------ PROVIDED INFORMATION

/-- A piece of an access of the host SPI port. -/
def Part.hspiPiece (p : Part) (at_ : Nat) (data : List Byte) (status : Nat) : Part :=
  match p.ring.hspi with
  | none => p
  | some x =>
    let x := x.piece at_ data status
    if x.left = 0 then p.hspiDone x else p.onRing (fun r => { r with hspi := some x })

/-- A good copy of an input module (R285). -/
def Part.moduleGood (p : Part) (m : Nat) (data : List Byte) : Part :=
  let p := p.setRemote { p.remoteData m with data := data, good := some p.ringNow }
  (p.setBit (Reg.CYC_RMSTAT m) 30 false).setFld (Reg.CYC_RMSTAT m) 0 16 0

/-- A request has ended with a status other than 0, at its initiator (R319). -/
def Part.requestFailed (p : Part) (r : RingReq) (status : Nat) : Part :=
  match r.use with
  | .dma c => p.descDone c 6
  | .module m => if r.typ = 2 then p.setBit (Reg.CYC_RMSTAT m) 29 true else p
  | .host acc i => p.hostPiece acc i [] status
  | .hspi i => p.hspiPiece i [] status
  | .queue e => p.produce 21 (Config.ringCompletion e status [])

/-- Every outstanding request ends with a status, and its tag is freed. -/
def Part.endRequests (p : Part) (status : Nat) : Part :=
  let l := p.ring.reqs
  (p.onRing (fun x => { x with reqs := [], bcasts := [] })).each l (fun p r => p.requestFailed r status)

/-- REQUEST_TIMEOUT: no completion within 50 µs (status 0x5). -/
def execRequestTimeout (dst : BitVec 7) (tag : Byte) (t : Instant) (s : State) :=
  s.run (fun p => match p.ring.reqs.find? (fun r => r.dst = dst.toNat && r.tag = tag.toNat && r.left + usec 50 ≤ t) with
    | none => p
    | some r =>
      let p := (p.at t).onRing (fun x => { x with reqs := x.reqs.filter (fun q => q ≠ r) })
      (p.requestFailed r 5).pump)

/-! Node 1 and the promenade (R312 to R316). -/

/-- HOST_PORT_LIVE: a host port has changed state; `lowest` says whether this part has the lowest unique ID among those
with a live host port. -/
def Part.hostLive (p : Part) (pcie : Option (Nat × Nat)) (lowest : Bool) : Part :=
  let p := match pcie with
    | some (rate, width) =>
      ((p.setBit Reg.HOST_LINK 31 true).setFld Reg.HOST_LINK 28 3 rate).setFld Reg.HOST_LINK 24 4 width
    | none => p.setFld Reg.HOST_LINK 24 8 0
  let live := p.bit Reg.HOST_LINK 31 || p.bit Reg.HOST_LINK 23
  let p := p.irq 61
  let node1 := live && lowest
  let was := p.bit Reg.RING_STAT 30
  let p := ((p.setBit Reg.RING_STAT 30 node1).setBit Reg.HOST_LINK 22 node1).setBit Reg.TIME_STAT 28 node1
  if node1 then
    let p := ((p.setFld Reg.RING_STAT 0 7 1).setBit Reg.RING_STAT 31 true).setBit Reg.RING_STAT 28 true
    (p.tempoHold false).when (!was) (·.tempoFollow p.time.off)
  else if live then p.setBit Reg.HOST_ERR 28 true
  else p

/-- A promenade starts at node 1, with the next epoch, or a further one where one runs. -/
def Part.promStart (p : Part) : Part :=
  if !p.bit Reg.RING_STAT 30 then p
  else
    let e := ((if p.ring.prom then p.ring.promEpoch else p.epoch) + 1) % 16
    let p := p.onRing (fun x => { x with prom := true, promEpoch := e, replies := [], switch := none })
    (p.setBit Reg.RING_STAT 29 true).send (.prom (.start e))

/-- The order of the replies (R313): eastward order in the intact ring; on a wrapped ring the nodes reached EAST by hop
count, then the others in descending westward hop count. -/
def promOrder (l : List PromReply) : List PromReply :=
  let east := (List.range 129).flatMap (fun h => l.filter (fun r => r.east = some h))
  let west := ((List.range 129).reverse).flatMap (fun h => l.filter (fun r => r.east.isNone && r.west = some h))
  east ++ west

/-- Entry `i` of the pin table: unique ID and address, where it is valid (Table 11.3). -/
def Part.pinEntry (p : Part) (i : Nat) : Option (BitVec 64 × Nat) :=
  let a := 0x21E60000 + 16 * i
  let w := p.loadWord (a + 8)
  if bitAt w 31 then some (BitVec.ofNat 64 (p.load a 8), bits w 0 7) else none

/-- The pins that count, and whether one was ignored (R314). -/
def Part.pins (p : Part) (own : BitVec 64) : List (BitVec 64 × Nat) × Bool :=
  ((List.range 64).filterMap p.pinEntry).foldl (fun (s : List (BitVec 64 × Nat) × Bool) e =>
    if e.2 = 0 || 64 < e.2 || s.1.any (fun x => x.1 = e.1 || x.2 = e.2) || (e.2 = 1 && e.1 ≠ own) then (s.1, true)
    else (s.1 ++ [e], s.2)) ([], false)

------------

**EXERCISE DESCRIPTION**
Only one span of lines is wanted: the line with "ignored (R314). -/" and every line after it to the end of the entries, output exactly.

**ANSWER SPACE**
/-- The pins that count, and whether one was ignored (R314). -/
def Part.pins (p : Part) (own : BitVec 64) : List (BitVec 64 × Nat) × Bool :=
  ((List.range 64).filterMap p.pinEntry).foldl (fun (s : List (BitVec 64 × Nat) × Bool) e =>
    if e.2 = 0 || 64 < e.2 || s.1.any (fun x => x.1 = e.1 || x.2 = e.2) || (e.2 = 1 && e.1 ≠ own) then (s.1, true)
    else (s.1 ++ [e], s.2)) ([], false)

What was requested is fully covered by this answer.